• EXERCISE AIM:
If a line appears in the data below, it must appear in your answer exactly as given.

• THE RECORDS:
-- ==== Sys2Proof/Certificates/Slice0/Obligations.lean ====
section
/-! DEFINITION. The statements for the provers, in the order of the chapters of the spec. -/

section

open Sys2Proof Sys2Proof.Machine

/-! ### The queue of commands -/

/-- A step carries out the command at the front of the queue on the state with the queue's rest. -/
def Obligations.StepRunsFrontCommand : Prop :=
  ∀ (s : State) (c : Instr) (rest : List Instr),
    step { s with pending := c :: rest } = exec c { s with pending := rest }

/-- The model's choice (logs 1, 3 and 6): with no command waiting a step is one tick of 1/115200 second, in which
only the time base and the silences move, a silence by the twelfths of a bit time that the line's rate gives a tick;
while work that belongs to a frame's arrival waits, the step changes nothing. Ticks by themselves take the time base
forward by a millisecond for every 1/1000 second, 5 for every 576 ticks, and no command moves it but the two resets.
-/
def Obligations.IdleStepIsOneTick : Prop :=
  (∀ s : State, s.pending = [] → arrivalWorkWaits s = true → step s = .next s) ∧
  (∀ s : State, s.pending = [] → arrivalWorkWaits s = false → ∃ t : State, step s = .next t ∧
    t.clock = (if 115199 ≤ s.clock.sub then ⟨s.clock.ms + 1, s.clock.sec + 1, 0⟩
      else ⟨s.clock.ms + BitVec.ofNat 32 ((s.clock.sub + 1) * 5 / 576 - s.clock.sub * 5 / 576), s.clock.sec,
        s.clock.sub + 1⟩) ∧
    t.hostPort.rx.silence = s.hostPort.rx.silence +
      (if s.hostPort.rx.busy = true then 0 else s.hostPort.rx.rate.bps / 9600) ∧
    t.fieldPort.rx.silence = s.fieldPort.rx.silence +
      (if s.fieldPort.sending.isSome = true ∨ s.fieldPort.rx.busy = true then 0
        else s.fieldPort.rx.rate.bps / 9600) ∧
    t = { s with
      clock := t.clock
      hostPort := { s.hostPort with rx := { s.hostPort.rx with silence := t.hostPort.rx.silence } }
      fieldPort := { s.fieldPort with rx := { s.fieldPort.rx with silence := t.fieldPort.rx.silence } } }) ∧
  (∀ (s : State) (n : Nat), arrivalWorkWaits s = false → s.clock.sub < 115200 →
    (tick^[n] s).clock.sub < 115200 ∧
    (tick^[n] s).clock.ms =
      s.clock.ms + BitVec.ofNat 32 ((s.clock.sub + n) * 5 / 576 - s.clock.sub * 5 / 576)) ∧
  (∀ (c : Instr) (s t : State), exec c s = .next t →
    t.clock = s.clock ∨ (t.clock = {} ∧ (c = .powerOnReset ∨ c = .resetLineReset)))

/-! ### Resets -/

/-- R98: liveness after a power-on reset, the autoStart step taken. -/
def Obligations.PowerOnResetLiveness : Prop :=
  ∀ s : State, ∃ t : State, exec .powerOnReset s = .next t ∧
    t.live.state = (if (settings t).autoStart = 0 then .off else .coldHold) ∧
    hostPowerEnable t = false ∧ hostReset t = false ∧ t.live.timer = none ∧
    t.live.budget = [] ∧ t.live.failedRestarts = 0 ∧ t.live.lateReplies = 0 ∧ t.live.earlyStreak = 0 ∧
    t.log.records = [] ∧ t.log.nextSeq = 0 ∧ t.counters.liveness = Vector.replicate 11 0
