@[simp] theorem emptyKeyList_temp (s : State) : (emptyKeyList s).temp = s.temp := rfl

@[simp] theorem emptyKeyList_heat (s : State) : (emptyKeyList s).heat = s.heat := rfl

@[simp] theorem emptyKeyList_fan (s : State) : (emptyKeyList s).fan = s.fan := rfl

@[simp] theorem emptyKeyList_keypad (s : State) : (emptyKeyList s).keypad = s.keypad := rfl

@[simp] theorem emptyKeyList_keyUnit (s : State) : (emptyKeyList s).keyUnit = s.keyUnit := rfl

@[simp] theorem emptyKeyList_mgmt (s : State) : (emptyKeyList s).mgmt = s.mgmt := rfl

@[simp] theorem emptyKeyList_tables (s : State) : (emptyKeyList s).tables = s.tables := rfl

@[simp] theorem emptyKeyList_store (s : State) : (emptyKeyList s).store = s.store := rfl

/-! ### setExchange -/

@[simp] theorem setExchange_pending (i : ExchangeId) (x : Exchange) (s : State) : (setExchange i x s).pending = s.pending := rfl

@[simp] theorem setExchange_clock (i : ExchangeId) (x : Exchange) (s : State) : (setExchange i x s).clock = s.clock := rfl

@[simp] theorem setExchange_pool (i : ExchangeId) (x : Exchange) (s : State) : (setExchange i x s).pool = s.pool := rfl

@[simp] theorem setExchange_hostPort (i : ExchangeId) (x : Exchange) (s : State) : (setExchange i x s).hostPort = s.hostPort := rfl

@[simp] theorem setExchange_fieldPort (i : ExchangeId) (x : Exchange) (s : State) : (setExchange i x s).fieldPort = s.fieldPort := rfl

@[simp] theorem setExchange_noticeNo (i : ExchangeId) (x : Exchange) (s : State) : (setExchange i x s).noticeNo = s.noticeNo := rfl

@[simp] theorem setExchange_flags (i : ExchangeId) (x : Exchange) (s : State) : (setExchange i x s).flags = s.flags := rfl

@[simp] theorem setExchange_proxy (i : ExchangeId) (x : Exchange) (s : State) : (setExchange i x s).proxy = s.proxy := rfl

@[simp] theorem setExchange_keyList (i : ExchangeId) (x : Exchange) (s : State) : (setExchange i x s).keyList = s.keyList := rfl

@[simp] theorem setExchange_live (i : ExchangeId) (x : Exchange) (s : State) : (setExchange i x s).live = s.live := rfl

@[simp] theorem setExchange_log (i : ExchangeId) (x : Exchange) (s : State) : (setExchange i x s).log = s.log := rfl

@[simp] theorem setExchange_temp (i : ExchangeId) (x : Exchange) (s : State) : (setExchange i x s).temp = s.temp := rfl

@[simp] theorem setExchange_heat (i : ExchangeId) (x : Exchange) (s : State) : (setExchange i x s).heat = s.heat := rfl

@[simp] theorem setExchange_fan (i : ExchangeId) (x : Exchange) (s : State) : (setExchange i x s).fan = s.fan := rfl

@[simp] theorem setExchange_keypad (i : ExchangeId) (x : Exchange) (s : State) : (setExchange i x s).keypad = s.keypad := rfl

@[simp] theorem setExchange_keyUnit (i : ExchangeId) (x : Exchange) (s : State) : (setExchange i x s).keyUnit = s.keyUnit := rfl

@[simp] theorem setExchange_mgmt (i : ExchangeId) (x : Exchange) (s : State) : (setExchange i x s).mgmt = s.mgmt := rfl

@[simp] theorem setExchange_tables (i : ExchangeId) (x : Exchange) (s : State) : (setExchange i x s).tables = s.tables := rfl

@[simp] theorem setExchange_store (i : ExchangeId) (x : Exchange) (s : State) : (setExchange i x s).store = s.store := rfl

@[simp] theorem setExchange_counters (i : ExchangeId) (x : Exchange) (s : State) : (setExchange i x s).counters = s.counters := rfl

/-! ### answerExchange -/

@[simp] theorem answerExchange_pending (i : ExchangeId) (s : State) : (answerExchange i s).pending = s.pending := rfl

@[simp] theorem answerExchange_clock (i : ExchangeId) (s : State) : (answerExchange i s).clock = s.clock := rfl

@[simp] theorem answerExchange_pool (i : ExchangeId) (s : State) : (answerExchange i s).pool = s.pool := rfl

• EXERCISE RESPONSE:
-- ==== Sys2Proof/Certificates/Slice0/Obligations.lean ====
section
/-! DEFINITION. The statements for the provers, in the order of the chapters of the spec. -/

section

open Sys2Proof Sys2Proof.Machine

/-! ### The queue of commands -/

/-- A step carries out the command at the front of the queue on the state with the queue's rest. -/
def Obligations.StepRunsFrontCommand : Prop :=
  ∀ (s : State) (c : Instr) (rest : List Instr),
    step { s with pending := c :: rest } = exec c { s with pending := rest }

/-- The model's choice (logs 1, 3 and 6): with no command waiting a step is one tick of 1/115200 second, in which
only the time base and the silences move, a silence by the twelfths of a bit time that the line's rate gives a tick;
while work that belongs to a frame's arrival waits, the step changes nothing. Ticks by themselves take the time base
forward by a millisecond for every 1/1000 second, 5 for every 576 ticks, and no command moves it but the two resets.
-/
def Obligations.IdleStepIsOneTick : Prop :=
  (∀ s : State, s.pending = [] → arrivalWorkWaits s = true → step s = .next s) ∧
  (∀ s : State, s.pending = [] → arrivalWorkWaits s = false → ∃ t : State, step s = .next t ∧
    t.clock = (if 115199 ≤ s.clock.sub then ⟨s.clock.ms + 1, s.clock.sec + 1, 0⟩
      else ⟨s.clock.ms + BitVec.ofNat 32 ((s.clock.sub + 1) * 5 / 576 - s.clock.sub * 5 / 576), s.clock.sec,
        s.clock.sub + 1⟩) ∧
    t.hostPort.rx.silence = s.hostPort.rx.silence +
      (if s.hostPort.rx.busy = true then 0 else s.hostPort.rx.rate.bps / 9600) ∧
    t.fieldPort.rx.silence = s.fieldPort.rx.silence +
      (if s.fieldPort.sending.isSome = true ∨ s.fieldPort.rx.busy = true then 0
        else s.fieldPort.rx.rate.bps / 9600) ∧
    t = { s with
      clock := t.clock
      hostPort := { s.hostPort with rx := { s.hostPort.rx with silence := t.hostPort.rx.silence } }
      fieldPort := { s.fieldPort with rx := { s.fieldPort.rx with silence := t.fieldPort.rx.silence } } }) ∧
  (∀ (s : State) (n : Nat), arrivalWorkWaits s = false → s.clock.sub < 115200 →
    (tick^[n] s).clock.sub < 115200 ∧
    (tick^[n] s).clock.ms =
      s.clock.ms + BitVec.ofNat 32 ((s.clock.sub + n) * 5 / 576 - s.clock.sub * 5 / 576)) ∧
  (∀ (c : Instr) (s t : State), exec c s = .next t →
    t.clock = s.clock ∨ (t.clock = {} ∧ (c = .powerOnReset ∨ c = .resetLineReset)))

/-! ### Resets -/

/-- R98: liveness after a power-on reset, the autoStart step taken. -/
def Obligations.PowerOnResetLiveness : Prop :=
  ∀ s : State, ∃ t : State, exec .powerOnReset s = .next t ∧
    t.live.state = (if (settings t).autoStart = 0 then .off else .coldHold) ∧
    hostPowerEnable t = false ∧ hostReset t = false ∧ t.live.timer = none ∧
    t.live.budget = [] ∧ t.live.failedRestarts = 0 ∧ t.live.lateReplies = 0 ∧ t.live.earlyStreak = 0 ∧
    t.log.records = [] ∧ t.log.nextSeq = 0 ∧ t.counters.liveness = Vector.replicate 11 0
@[simp] theorem emptyKeyList_temp (s : State) : (emptyKeyList s).temp = s.temp := rfl

@[simp] theorem emptyKeyList_heat (s : State) : (emptyKeyList s).heat = s.heat := rfl

@[simp] theorem emptyKeyList_fan (s : State) : (emptyKeyList s).fan = s.fan := rfl

@[simp] theorem emptyKeyList_keypad (s : State) : (emptyKeyList s).keypad = s.keypad := rfl

@[simp] theorem emptyKeyList_keyUnit (s : State) : (emptyKeyList s).keyUnit = s.keyUnit := rfl

@[simp] theorem emptyKeyList_mgmt (s : State) : (emptyKeyList s).mgmt = s.mgmt := rfl

@[simp] theorem emptyKeyList_tables (s : State) : (emptyKeyList s).tables = s.tables := rfl

@[simp] theorem emptyKeyList_store (s : State) : (emptyKeyList s).store = s.store := rfl

/-! ### setExchange -/

@[simp] theorem setExchange_pending (i : ExchangeId) (x : Exchange) (s : State) : (setExchange i x s).pending = s.pending := rfl

@[simp] theorem setExchange_clock (i : ExchangeId) (x : Exchange) (s : State) : (setExchange i x s).clock = s.clock := rfl

@[simp] theorem setExchange_pool (i : ExchangeId) (x : Exchange) (s : State) : (setExchange i x s).pool = s.pool := rfl

@[simp] theorem setExchange_hostPort (i : ExchangeId) (x : Exchange) (s : State) : (setExchange i x s).hostPort = s.hostPort := rfl

@[simp] theorem setExchange_fieldPort (i : ExchangeId) (x : Exchange) (s : State) : (setExchange i x s).fieldPort = s.fieldPort := rfl

@[simp] theorem setExchange_noticeNo (i : ExchangeId) (x : Exchange) (s : State) : (setExchange i x s).noticeNo = s.noticeNo := rfl

@[simp] theorem setExchange_flags (i : ExchangeId) (x : Exchange) (s : State) : (setExchange i x s).flags = s.flags := rfl

@[simp] theorem setExchange_proxy (i : ExchangeId) (x : Exchange) (s : State) : (setExchange i x s).proxy = s.proxy := rfl

@[simp] theorem setExchange_keyList (i : ExchangeId) (x : Exchange) (s : State) : (setExchange i x s).keyList = s.keyList := rfl

@[simp] theorem setExchange_live (i : ExchangeId) (x : Exchange) (s : State) : (setExchange i x s).live = s.live := rfl

@[simp] theorem setExchange_log (i : ExchangeId) (x : Exchange) (s : State) : (setExchange i x s).log = s.log := rfl

@[simp] theorem setExchange_temp (i : ExchangeId) (x : Exchange) (s : State) : (setExchange i x s).temp = s.temp := rfl

@[simp] theorem setExchange_heat (i : ExchangeId) (x : Exchange) (s : State) : (setExchange i x s).heat = s.heat := rfl

@[simp] theorem setExchange_fan (i : ExchangeId) (x : Exchange) (s : State) : (setExchange i x s).fan = s.fan := rfl

@[simp] theorem setExchange_keypad (i : ExchangeId) (x : Exchange) (s : State) : (setExchange i x s).keypad = s.keypad := rfl

@[simp] theorem setExchange_keyUnit (i : ExchangeId) (x : Exchange) (s : State) : (setExchange i x s).keyUnit = s.keyUnit := rfl

@[simp] theorem setExchange_mgmt (i : ExchangeId) (x : Exchange) (s : State) : (setExchange i x s).mgmt = s.mgmt := rfl

@[simp] theorem setExchange_tables (i : ExchangeId) (x : Exchange) (s : State) : (setExchange i x s).tables = s.tables := rfl

@[simp] theorem setExchange_store (i : ExchangeId) (x : Exchange) (s : State) : (setExchange i x s).store = s.store := rfl

@[simp] theorem setExchange_counters (i : ExchangeId) (x : Exchange) (s : State) : (setExchange i x s).counters = s.counters := rfl

/-! ### answerExchange -/

@[simp] theorem answerExchange_pending (i : ExchangeId) (s : State) : (answerExchange i s).pending = s.pending := rfl

@[simp] theorem answerExchange_clock (i : ExchangeId) (s : State) : (answerExchange i s).clock = s.clock := rfl

@[simp] theorem answerExchange_pool (i : ExchangeId) (s : State) : (answerExchange i s).pool = s.pool := rfl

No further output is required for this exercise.